Two years later as the NFL has continued to dominate television, 54 percent of the general public responded to the Seton Hall poll it had no interest in baseball. You can have your qualms with selection bias and efficacy of polls, but now is not the time for MLB owners to be playing Russian roulette with their business.
Count me amongst the fans that will watch if baseball comes back, but indifferent if it doesn’t. This league that goes out of its way to tell its fans how bad the product is and how much it needs to be fixed on the field, is unwilling to do anything for the players like grant them free agency before six years of team MLB control, and upwards of 12 years of total organizational control. The things MLB has been talking about fixing aren’t the things that will make the game better.
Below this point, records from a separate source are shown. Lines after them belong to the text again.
-- ==== Sys2Proof/Laws/State.lean ====
section
/-! SUPPORT. What each shared operation leaves unchanged: one lemma for each field of the state it does not touch. -/
namespace Sys2Proof.Machine

/-- A fold whose function leaves a part unchanged leaves it unchanged. -/
theorem foldl_keeps {α β γ : Type} (f : β → α → β) (g : β → γ) (h : ∀ b a, g (f b a) = g b) (l : List α) (b : β) : g (l.foldl f b) = g b := by
  induction l generalizing b with
  | nil => rfl
  | cons a r ih => exact (ih (f b a)).trans (h b a)

@[simp] theorem sendMsix_pending (n : Nat) (s : State) : (sendMsix n s).pending = s.pending := by unfold sendMsix; split <;> rfl
@[simp] theorem sendMsix_free (n : Nat) (s : State) : (sendMsix n s).free = s.free := by unfold sendMsix; split <;> rfl
@[simp] theorem sendMsix_nextId (n : Nat) (s : State) : (sendMsix n s).nextId = s.nextId := by unfold sendMsix; split <;> rfl
@[simp] theorem sendMsix_regs (n : Nat) (s : State) : (sendMsix n s).regs = s.regs := by unfold sendMsix; split <;> rfl
@[simp] theorem sendMsix_dev (n : Nat) (s : State) : (sendMsix n s).dev = s.dev := by unfold sendMsix; split <;> rfl
@[simp] theorem sendMsix_chart (n : Nat) (s : State) : (sendMsix n s).chart = s.chart := by unfold sendMsix; split <;> rfl
@[simp] theorem sendMsix_queues (n : Nat) (s : State) : (sendMsix n s).queues = s.queues := by unfold sendMsix; split <;> rfl
@[simp] theorem sendMsix_slots (n : Nat) (s : State) : (sendMsix n s).slots = s.slots := by unfold sendMsix; split <;> rfl
@[simp] theorem sendMsix_conf (n : Nat) (s : State) : (sendMsix n s).conf = s.conf := by unfold sendMsix; split <;> rfl
@[simp] theorem sendMsix_mem (n : Nat) (s : State) : (sendMsix n s).mem = s.mem := by unfold sendMsix; split <;> rfl
@[simp] theorem sendMsix_sync (n : Nat) (s : State) : (sendMsix n s).sync = s.sync := by unfold sendMsix; split <;> rfl
@[simp] theorem sendMsix_ctxs (n : Nat) (s : State) : (sendMsix n s).ctxs = s.ctxs := by unfold sendMsix; split <;> rfl
@[simp] theorem sendMsix_arrays (n : Nat) (s : State) : (sendMsix n s).arrays = s.arrays := by unfold sendMsix; split <;> rfl
@[simp] theorem sendMsix_tokens (n : Nat) (s : State) : (sendMsix n s).tokens = s.tokens := by unfold sendMsix; split <;> rfl
@[simp] theorem sendMsix_fab (n : Nat) (s : State) : (sendMsix n s).fab = s.fab := by unfold sendMsix; split <;> rfl
@[simp] theorem sendMsix_grp (n : Nat) (s : State) : (sendMsix n s).grp = s.grp := by unfold sendMsix; split <;> rfl
@[simp] theorem sendMsix_colls (n : Nat) (s : State) : (sendMsix n s).colls = s.colls := by unfold sendMsix; split <;> rfl
@[simp] theorem sendMsix_fix (n : Nat) (s : State) : (sendMsix n s).fix = s.fix := by unfold sendMsix; split <;> rfl
@[simp] theorem sendMsix_pow (n : Nat) (s : State) : (sendMsix n s).pow = s.pow := by unfold sendMsix; split <;> rfl
@[simp] theorem sendMsix_board (n : Nat) (s : State) : (sendMsix n s).board = s.board := by unfold sendMsix; split <;> rfl
@[simp] theorem sendMsix_mgmt (n : Nat) (s : State) : (sendMsix n s).mgmt = s.mgmt := by unfold sendMsix; split <;> rfl
@[simp] theorem sendMsix_flash (n : Nat) (s : State) : (sendMsix n s).flash = s.flash := by unfold sendMsix; split <;> rfl
@[simp] theorem sendMsix_test (n : Nat) (s : State) : (sendMsix n s).test = s.test := by unfold sendMsix; split <;> rfl
@[simp] theorem sendMsix_bnd (n : Nat) (s : State) : (sendMsix n s).bnd = s.bnd := by unfold sendMsix; split <;> rfl
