theorem bodyIngestSchedule_changes {p : Packet} {s : State} : Changes contextParts s (bodyIngestSchedule p s) := by
  unfold bodyIngestSchedule
  split
  · exact (completeWith_changes).mono (by decide)
  · exact ((settledIngMod_changes).andThen completeOk_changes).mono (by decide)

theorem bodyIngestStart_changes {p : Packet} {s : State} : Changes contextParts s (bodyIngestStart p s) := by
  refine withCtx_changes (fun x => ?_) (by decide)
  split_ifs
  · exact (completeOpen_changes).mono (by decide)
  · exact ((settledIngMod_changes).andThen completeOk_changes).mono (by decide)

theorem bodyIngestStop_changes {p : Packet} {s : State} : Changes contextParts s (bodyIngestStop p s) :=
  withCtx_changes (fun _ => ((settledIngMod_changes).andThen completeOk_changes).mono (by decide)) (by decide)

theorem execScaleRecordRemove_changes {c tensor : Nat} {s t : State} (h : execScaleRecordRemove c tensor s = .next t) : Changes contextParts s t := by
  unfold execScaleRecordRemove at h
  split at h
  · cases h
  · split at h
    · cases h
    · unfold gate at h
      split at h
      · cases h
        exact (ctxMod_changes c _ s).mono (by decide)
      · cases h

theorem contextKept_of_changes {s t : State} (h : Changes contextParts s t) : Claims.contextKept t = Claims.contextKept s := by
  have hmem : memPart t = memPart s := h .memRest (by decide)
  simp only [memPart, Prod.mk.injEq] at hmem
  obtain ⟨hpoison, harmour, hlost, hcache, hunacked, hcounts⟩ := hmem
  have hsync : cellPart t = cellPart s := h .cells (by decide)
  simp only [cellPart, Prod.mk.injEq] at hsync
  obtain ⟨hcells, hranges, hheld, hwaits⟩ := hsync
  exact Prod.ext (h .host (by decide)) <| Prod.ext (h .regs (by decide)) <| Prod.ext (h .chart (by decide)) <| Prod.ext (h .conf (by decide)) <|
    Prod.ext (Prod.ext (h .hbm (by decide)) <| Prod.ext (h .hostMem (by decide)) (h .cxlMem (by decide))) <|
    Prod.ext hpoison <| Prod.ext harmour <| Prod.ext hlost <| Prod.ext hcache <| Prod.ext hunacked <| Prod.ext hcounts <|
    Prod.ext hcells <| Prod.ext hranges <| Prod.ext hheld <| Prod.ext hwaits <|
    Prod.ext (h .arrays (by decide)) <| Prod.ext (h .tokens (by decide)) <| Prod.ext (h .grp (by decide)) <| Prod.ext (h .colls (by decide)) <|
    Prod.ext (h .fix (by decide)) <| Prod.ext (h .pow (by decide)) <| Prod.ext (h .board (by decide)) <| Prod.ext (h .flash (by decide)) <|
    Prod.ext (h .test (by decide)) (h .bnd (by decide))

theorem contextFrame_holds : Claims.contextFrame :=
  ⟨fun p s _ h => contextKept_of_changes (changes_of_row (accept := acceptContextSet) h (fun _ => rfl) (fun _ _ => bodyContextSet_changes) (by decide) (by decide)),
    fun p s _ h => contextKept_of_changes (changes_of_row (accept := acceptContextClear) h (fun _ => rfl) (fun _ _ => bodyContextClear_changes) (by decide) (by decide)),
    fun p s _ h => contextKept_of_changes (changes_of_row (accept := acceptGroupSet) h (fun _ => rfl) (fun _ _ => bodyGroupSet_changes) (by decide) (by decide)),
    fun p s _ h => contextKept_of_changes (changes_of_row (accept := acceptAstkSet) h (fun _ => rfl) (fun _ _ => bodyAstkSet_changes) (by decide) (by decide)),
    fun p s _ h => contextKept_of_changes (changes_of_row (accept := acceptPtRootSet) h (fun _ => rfl) (fun _ _ => bodyPtRootSet_changes) (by decide) (by decide)),
    fun p s _ h => contextKept_of_changes (changes_of_row (accept := acceptJobStop) h (fun _ => rfl) (fun _ _ => bodyJobStop_changes) (by decide) (by decide)),
    fun p s _ h => contextKept_of_changes (changes_of_row (accept := acceptStripeSet) h (fun _ => rfl) (fun _ _ => bodyStripeSet_changes) (by decide) (by decide)),
    fun p s _ h => contextKept_of_changes (changes_of_row (accept := acceptIngestSchedule) h (fun _ => rfl) (fun _ _ => bodyIngestSchedule_changes) (by decide) (by decide)),
    fun p s _ h => contextKept_of_changes (changes_of_row (accept := acceptIngestStart) h (fun _ => rfl) (fun _ _ => bodyIngestStart_changes) (by decide) (by decide)),
    fun p s _ h => contextKept_of_changes (changes_of_row (accept := acceptIngestStop) h (fun _ => rfl) (fun _ _ => bodyIngestStop_changes) (by decide) (by decide)),
    fun _ _ _ _ h => contextKept_of_changes (execScaleRecordRemove_changes h)⟩

end Sys2Proof.Machine
end

section
/-! SUPPORT. What the sync-cell operations change, and what submitting work changes (06, 08, 10). -/
namespace Sys2Proof.Machine
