-- ==== Sys2Proof/Machine/State.lean ====
section
/-! DEFINITION. The state: the level on each port of R28, and nothing else, since R20 to R27 give the block no register,
program counter, flag, memory or hidden state (log 1). -/

namespace Sys2Proof.Machine

open Sys2Proof

/-- The levels on NBC's ports (R28). The first three are the caller's, the last three the block's. -/
structure State where
  /-- Input: operation select, 5 bits (R28, R65). -/
  op  : OpCode
  /-- Input: first operand (R28). -/
  a   : Word
  /-- Input: second operand, read by `eq` only (R28). -/
  b   : Word
  /-- Output: result data (R11, R28). -/
  y   : Word
  /-- Output: result present (R11, R23). -/
  ok  : Bool
  /-- Output: `op` is a reserved code (R23, R67). -/
  ill : Bool
deriving DecidableEq, Repr

/-- Why a step could stop with a fault. The type is empty: "NBC raises no exception, takes no trap and never stops"
(R135), so nothing raises one and there is nothing to call safe or unsafe. -/
inductive Fault where
deriving DecidableEq, Repr

/-- Why a step could be refused. -/
inductive Refusal where
  /-- An instruction of the opcode table without a meaning. Raised by nothing: every arm of `exec` has its meaning. Safe. -/
  | notModelled (mnemonic : String)
deriving DecidableEq, Repr

/-- The block before the first presentation. NBC has no reset input and no reset value (R32, R155). The input levels are
the model's DESIGN CHOICE, all zero (log 2); the outputs are, as R155 says of every moment, the function of them: code
0x00 is `nan_template`, whose output is the template with `ok = 1` and `ill = 0` (R66, R89). -/
def State.reset : State where
  op  := 0x00#5
  a   := 0#64
  b   := 0#64
  y   := 0x7FF0_0000_0000_0000#64
  ok  := true
  ill := false

end Sys2Proof.Machine
end

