-- ==== Sys2Proof/Laws/Exec.lean ====
section
/-! SUPPORT. What an operation, and a step, can do, said once: drive the outputs with a result that is a function of the
operands. -/

namespace Sys2Proof.Laws

open Sys2Proof Sys2Proof.Machine

/-- The result of each operation as a function of its operands (R28: "only the functions are normative"). -/
def resultOf (i : Instr) (a b : Word) : Result :=
  match i with
  | .nanTemplate => resultPresent template
  | .fromFloat => resultPresent (boxFloat a)
  | .fromSigned => resultPresent (boxSigned a)
  | .fromUnsigned => resultPresent (boxUnsigned a)
  | .fromPointer => resultPresent (boxPointer a)
  | .classify => resultClass (classifyWord a)
  | .isFloat => resultBool (!isNaN a)
  | .isSigned => resultBool (isVariant .signedInt a)
  | .isUnsigned => resultBool (isVariant .unsignedInt a)
  | .isPointer => resultBool (isVariant .pointer a)
  | .eq => resultBool (boxedEq a b)
  | .asFloat => resultPresent (floatValue a)
  | .asSigned => resultPresent (signedValue a)
  | .asUnsigned => resultPresent (unsignedValue a)
  | .asPointer => resultPresent (pointerValue a)
  | .getFloat => valueIf .float a (floatValue a)
  | .getSigned => valueIf .signedInt a (signedValue a)
  | .getUnsigned => valueIf .unsignedInt a (unsignedValue a)
  | .getPointer => valueIf .pointer a (pointerValue a)

/-- Every operation goes on, and does nothing but drive the outputs. -/
theorem exec_eq_drive (i : Instr) (s : State) : exec i s = .next (s.drive (resultOf i s.a s.b)) := by
  cases i <;> rfl

/-- If an operation answers a next state, that state is the old one with the result on its outputs. -/
theorem exec_next {i : Instr} {s t : State} (h : exec i s = .next t) : t = s.drive (resultOf i s.a s.b) := by
  rw [exec_eq_drive] at h
  exact (Host.Outcome.next.inj h).symm

/-- The result of a code, defined or reserved. -/
def resultOfCode (op : OpCode) (a b : Word) : Result :=
  match decode op with
  | .instr i => resultOf i a b
  | .reserved _ => resultReserved

/-- Every step goes on, and does nothing but drive the outputs with the code's result. -/
theorem step_eq_drive (s : State) : step s = .next (s.drive (resultOfCode s.op s.a s.b)) := by
  unfold step resultOfCode
  cases decode s.op with
  | instr i => exact exec_eq_drive i s
  | reserved op => rfl

/-- What a step that answers a next state did: it ran the decoded operation, or reported a reserved code. -/
theorem step_next {s t : State} (h : step s = .next t) :
    (∃ i, decode s.op = .instr i ∧ t = s.drive (resultOf i s.a s.b)) ∨
      ((∃ op, decode s.op = .reserved op) ∧ t = s.drive resultReserved) := by
  rw [step_eq_drive] at h
  have ht := (Host.Outcome.next.inj h).symm
  unfold resultOfCode at ht
  cases hd : decode s.op with
  | instr i => exact .inl ⟨i, rfl, by simpa only [hd] using ht⟩
  | reserved op => exact .inr ⟨⟨op, rfl⟩, by simpa only [hd] using ht⟩

/-- The result of an operation's own code. -/
theorem resultOfCode_encode (i : Instr) (a b : Word) : resultOfCode (encode i) a b = resultOf i a b := by
  cases i <;> rfl

/-- An evaluation in the sense of R11 says exactly what the result of its code is. -/
theorem evaluates_iff (op : OpCode) (a b y : Word) (ok ill : Bool) :
    Safety.Evaluates op a b y ok ill ↔ resultOfCode op a b = ⟨y, ok, ill⟩ := by
  constructor
  · intro h
    have h' := h State.reset
    rw [step_eq_drive] at h'
    have := Host.Outcome.next.inj h'
    cases hr : resultOfCode op a b
    simp_all [State.drive, State.present]
  · intro h s
    rw [step_eq_drive]
    simp [State.drive, State.present, h]

end Sys2Proof.Laws
end

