-- ==== Sys2Proof/Laws/Values.lean ====
section
/-! SUPPORT. The encoder's words and the extractor's values, each in closed form. -/

namespace Sys2Proof.Laws

open Sys2Proof.Machine Sys2Proof.Safety

/-- The box of an `i64` is `{v[63], 0x7FF, 2, |v| mod 2^48}` (R96). -/
theorem boxSigned_eq (v : Word) : boxSigned v = boxOf (signOf v) 2#4 (payloadOf (magnitude64 v)) := by
  apply word_ext <;> simp [boxSigned, tagSignedInt]

/-- The box of a `u64` is `{0, 0x7FF, 3, v[47:0]}` (R97). -/
theorem boxUnsigned_eq (v : Word) : boxUnsigned v = boxOf false 3#4 (payloadOf v) := by
  apply word_ext <;> simp [boxUnsigned, tagUnsignedInt]

/-- The box of an address is `{0, 0x7FF, 4, addr[47:0]}` (R98). -/
theorem boxPointer_eq (v : Word) : boxPointer v = boxOf false 4#4 (payloadOf v) := by
  apply word_ext <;> simp [boxPointer, tagPointer]

/-- R96's closed form: the 48-bit negation suffices. -/
theorem payloadOf_magnitude64 (v : Word) :
    payloadOf (magnitude64 v) = if signOf v then -(payloadOf v) else payloadOf v := by
  have := v.isLt
  apply BitVec.eq_of_toNat_eq
  unfold magnitude64
  split
  · rw [toNat_payloadOf, payloadField, neg64_eq, BitVec.toNat_neg, BitVec.toNat_neg, toNat_payloadOf, payloadField]
    omega
  · rfl

theorem toNat_zextPayload (p : Payload) : (zextPayload p).toNat = p.toNat := by
  have := p.isLt
  rw [zextPayload, BitVec.toNat_setWidth]
  omega

/-- The extracted integer is `(-1)^S * P`, for every word (R116, R124). -/
theorem toInt_signedValue (w : Word) : (signedValue w).toInt = signedNumber w := by
  have h := signOf_iff w
  have hl : payloadField w < 2 ^ 48 := Nat.mod_lt _ (by decide)
  have hz : (zextPayload (payloadOf w)).toNat = payloadField w := by rw [toNat_zextPayload, toNat_payloadOf]
  unfold signedValue signedNumber
  simp only [h, neg64_eq]
  split <;> simp [BitVec.toInt_eq_toNat_cond, hz, BitVec.toNat_neg] <;> omega

/-- The extracted unsigned value is the payload (R117). -/
theorem toNat_unsignedValue (w : Word) : (unsignedValue w).toNat = payloadField w := by
  rw [unsignedValue, toNat_zextPayload, toNat_payloadOf]

/-- The extracted address is the payload (R118). -/
theorem toNat_pointerValue (w : Word) : (pointerValue w).toNat = payloadField w := by
  rw [pointerValue, toNat_zextPayload, toNat_payloadOf]

end Sys2Proof.Laws
end

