/-- Settles O25: `eq` answers the Boolean of `SameValue` (`boxedEq_iff`). -/
theorem equalityResult : Obligations.EqualityResult := fun _ =>
  ⟨fun hsame => exec_of_resultOf_eq_present (resultOf_eq_of_same hsame),
    fun hdifferent => exec_of_resultOf_eq_present (resultOf_eq_of_not_same hdifferent)⟩

end Sys2Proof.Proofs.Results
end

section
/-! Several evaluations together: round trips, the tests against each other, extraction against classification, and the
conditions that clear `ok`. -/

namespace Sys2Proof.Proofs.Evaluations

open Sys2Proof Sys2Proof.Machine Sys2Proof.Safety Sys2Proof.Laws
open Sys2Proof.Proofs.OperationMap Sys2Proof.Proofs.Fields Sys2Proof.Proofs.Settled Sys2Proof.Proofs.Results

/-! An evaluation of an operation's own code. -/

theorem evaluates_encode_iff (i : Instr) (a b y : Word) (ok ill : Bool) :
    Evaluates (encode i) a b y ok ill ↔ resultOf i a b = ⟨y, ok, ill⟩ := by
  rw [evaluates_iff, resultOfCode_encode]

theorem evaluates_of_present (i : Instr) {a b y : Word} (h : resultOf i a b = resultPresent y) :
    Evaluates (encode i) a b y true false := (evaluates_encode_iff i a b y true false).2 h

theorem evaluates_self (i : Instr) (a b : Word) :
    Evaluates (encode i) a b (resultOf i a b).y (resultOf i a b).ok false := by
  rw [evaluates_encode_iff, ← resultOf_ill i a b]

theorem evaluates_congr {i : Instr} {a a' b b' : Word} (h : resultOf i a b = resultOf i a' b') (y : Word)
    (ok ill : Bool) : Evaluates (encode i) a b y ok ill ↔ Evaluates (encode i) a' b' y ok ill := by
  rw [evaluates_encode_iff, evaluates_encode_iff, h]

theorem encode_inj {i j : Instr} : encode i = encode j ↔ i = j := by
  rw [← decode_eq_instr_iff, decode_encode, Decoded.instr.injEq]

/-! What each operation answers on a word of its variant. -/

theorem variantOf_eq_float_of_not_NaNPattern {w : Word} (h : ¬ NaNPattern w) : variantOf w = some .float :=
  (variantOf_eq_float_iff w).2 (.inl h)

/-- Only NaN patterns lack the variant `Float`. -/
theorem NaNPattern_of_variantOf_ne_float {w : Word} (h : variantOf w ≠ some .float) : NaNPattern w = true := by
  by_contra hn
  exact h (variantOf_eq_float_of_not_NaNPattern hn)

theorem valueIf_of_variantOf {v : Variant} {w : Word} (h : variantOf w = some v) (x : Word) :
    valueIf v w x = resultPresent x := by
  rw [valueIf_eq, if_pos h]

theorem signedValue_boxSigned {v : Word} (hlo : -2 ^ 48 < v.toInt) (hhi : v.toInt < 2 ^ 48) :
    signedValue (boxSigned v) = v := by
  rw [← BitVec.toInt_inj, toInt_signedValue, signedNumber_boxSigned_of_inRange hlo hhi]

theorem unsignedValue_boxUnsigned {v : Word} (h : v.toNat < 2 ^ 48) : unsignedValue (boxUnsigned v) = v := by
  rw [← BitVec.toNat_inj, toNat_unsignedValue, payloadField_boxUnsigned, Nat.mod_eq_of_lt h]

theorem pointerValue_boxPointer {v : Word} (h : v.toNat < 2 ^ 48) : pointerValue (boxPointer v) = v := by
  rw [← BitVec.toNat_inj, toNat_pointerValue, payloadField_boxPointer, Nat.mod_eq_of_lt h]

/-- Settles O26: boxing a double is the identity, and a word that is no NaN pattern has the variant `Float`. -/
theorem floatRoundTrip : Obligations.FloatRoundTrip := by
  intro v b c hfloat
  have hvariant := variantOf_eq_float_of_not_NaNPattern hfloat
  refine ⟨v, evaluates_of_present .fromFloat rfl, evaluates_of_present .classify (resultOf_classify_of_some hvariant c),
    evaluates_of_present .isFloat ?_, evaluates_of_present .asFloat rfl,
    evaluates_of_present .getFloat (valueIf_of_variantOf hvariant v)⟩
  rw [resultOf_isFloat, if_neg hfloat]

/-- Settles O27: the box has the variant `SignedInt`, and its integer is the operand's (`signedValue_boxSigned`). -/
theorem signedRoundTrip : Obligations.SignedRoundTrip := by
  intro v b c hlo hhi
  have hvalue := signedValue_boxSigned hlo hhi
  refine ⟨boxSigned v, evaluates_of_present .fromSigned rfl,
    evaluates_of_present .classify (resultOf_classify_of_some (variantOf_boxSigned v) c),
    evaluates_of_present .asSigned (congrArg resultPresent hvalue), evaluates_of_present .getSigned ?_⟩
  exact (valueIf_of_variantOf (variantOf_boxSigned v) _).trans (congrArg resultPresent hvalue)

/-- Settles O28: each box has its own variant, and its payload is the operand. -/
theorem unsignedAndPointerRoundTrip : Obligations.UnsignedAndPointerRoundTrip := by
  intro v b c hrange
  constructor
  · have hvalue := unsignedValue_boxUnsigned hrange
    refine ⟨boxUnsigned v, evaluates_of_present .fromUnsigned rfl,
      evaluates_of_present .classify (resultOf_classify_of_some (variantOf_boxUnsigned v) c),
      evaluates_of_present .asUnsigned (congrArg resultPresent hvalue), evaluates_of_present .getUnsigned ?_⟩
    exact (valueIf_of_variantOf (variantOf_boxUnsigned v) _).trans (congrArg resultPresent hvalue)
  · have hvalue := pointerValue_boxPointer hrange
    refine ⟨boxPointer v, evaluates_of_present .fromPointer rfl,
      evaluates_of_present .classify (resultOf_classify_of_some (variantOf_boxPointer v) c),
      evaluates_of_present .asPointer (congrArg resultPresent hvalue), evaluates_of_present .getPointer ?_⟩
    exact (valueIf_of_variantOf (variantOf_boxPointer v) _).trans (congrArg resultPresent hvalue)

/-- Settles O29: the fields of the three boxes as numbers, without a range. -/
theorem outOfRangeValuesComeBackReduced : Obligations.OutOfRangeValuesComeBackReduced := fun v _ _ =>
  ⟨⟨boxSigned v, signedValue (boxSigned v), evaluates_of_present .fromSigned rfl, evaluates_of_present .asSigned rfl,
      (toInt_signedValue _).trans (signedNumber_boxSigned v)⟩,
    ⟨boxUnsigned v, unsignedValue (boxUnsigned v), evaluates_of_present .fromUnsigned rfl,
      evaluates_of_present .asUnsigned rfl, (toNat_unsignedValue _).trans (payloadField_boxUnsigned v)⟩,
    ⟨boxPointer v, pointerValue (boxPointer v), evaluates_of_present .fromPointer rfl,
      evaluates_of_present .asPointer rfl, (toNat_pointerValue _).trans (payloadField_boxPointer v)⟩⟩
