-- ==== Sys2Proof/Machine/ConsumerCommands.lean ====
section
/-! DEFINITION. The commands of port CON: `LVL.POP`, `LVL.LATEST`, `SPC.POP`, `SPC.LATEST`, `RDREG` (R235 to R240). -/

namespace Sys2Proof.Machine

variable {α : Type}

/-! ## Under given parameters -/

/-- Leave `LQ` as an access left it and answer what it gave (R236, R237). -/
def answerLevel (p : Params α) (got : Option (Level α) × List (Level α)) (s : State α) : State α :=
  respond (levelResponse (portWords p s) got.1) { s with lq := got.2 }

/-- Leave `SQ` as an access left it and answer what it gave (R238, R239). -/
def answerSpectrum (p : Params α) (got : Option (Snapshot α) × List (Snapshot α)) (s : State α) : State α :=
  respond (spectrumResponse (portWords p s) got.1) { s with sq := got.2 }

/-- `LVL.POP` (R236). -/
def runLvlPop (p : Params α) (s : State α) : State α := answerLevel p (fifoTryPop s.lq) s

/-- `LVL.LATEST` (R237). -/
def runLvlLatest (p : Params α) (s : State α) : State α := answerLevel p (fifoTakeLatest s.lq) s

/-- `SPC.POP` (R238). -/
def runSpcPop (p : Params α) (s : State α) : State α := answerSpectrum p (fifoTryPop s.sq) s

/-- `SPC.LATEST` (R239). -/
def runSpcLatest (p : Params α) (s : State α) : State α := answerSpectrum p (fifoTakeLatest s.sq) s

/-- `RDREG r`: the register's word, or `IllegalCommand` and no response for a reserved number (R240). -/
def runRdreg (p : Params α) (r : Nat) (s : State α) : State α :=
  match readRegister p r s with
  | some w => respond [w] s
  | none => raise .illegalCommand s

/-! ## Under the defaults -/

/-- `LVL.POP` (R236). -/
def execLvlPop (s : State) : Host.Outcome State Fault Refusal := .next (runLvlPop Params.default s)

/-- `LVL.LATEST` (R237). -/
def execLvlLatest (s : State) : Host.Outcome State Fault Refusal := .next (runLvlLatest Params.default s)

/-- `SPC.POP` (R238). -/
def execSpcPop (s : State) : Host.Outcome State Fault Refusal := .next (runSpcPop Params.default s)

/-- `SPC.LATEST` (R239). -/
def execSpcLatest (s : State) : Host.Outcome State Fault Refusal := .next (runSpcLatest Params.default s)

/-- `RDREG r` (R240). -/
def execRdreg (r : Nat) (s : State) : Host.Outcome State Fault Refusal := .next (runRdreg Params.default r s)

end Sys2Proof.Machine
end

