-- ==== Sys2Proof/Machine/Commands.lean ====
section
/-! DEFINITION. The commands under any parameters, over any arithmetic (R13, R17, R36). The dispatch `exec` runs them under the
defaults. -/

namespace Sys2Proof.Machine

/-- One command under given parameters. -/
def execAt {α : Type} (p : Params α) (i : Instr) (s : State α) : Host.Outcome (State α) Fault Refusal :=
  match i with
  | .cfg channels enc => .next (runCfg p channels enc s)
  | .batch n => .next (runBatch p n s)
  | .close => .next (runClose s)
  | .lvlPop => .next (runLvlPop p s)
  | .lvlLatest => .next (runLvlLatest p s)
  | .spcPop => .next (runSpcPop p s)
  | .spcLatest => .next (runSpcLatest p s)
  | .rdreg r => .next (runRdreg p r s)

end Sys2Proof.Machine
end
But the point isn’t even about who’s right (it’s the players) or whose side I’m on in this situation (it’s the players), it’s that I’ve moved on with my life and don’t need Major League Baseball anymore. I’m completely indifferent. Come back if you want, don’t if you don’t. Either way I’m fine.
The NHL has a better product on the ice than it has ever had with more and more American talent to follow and root for. ESPN+ is constantly streaming a college softball or baseball game being played somewhere. The only people still glued to their Twitter for the community-producing nights of tweeting along with a baseball game are psychopaths that still enjoy getting sucked into Twitter’s rage algo.
Spring Training has already been delayed.
Only now does it seem talks are substantivate.
After last week they were meeting for just 15 minutes.
It would be nice if it didn’t always have to come down to the last minute. It would be nice if baseball could find itself in a positive news cycle for once. It would be nice for baseball to get everything straightened out, the players to get more control over their careers, and the season to start and be played in full.
If it doesn’t though, I’ll just find something else to do, and a lot of money to save.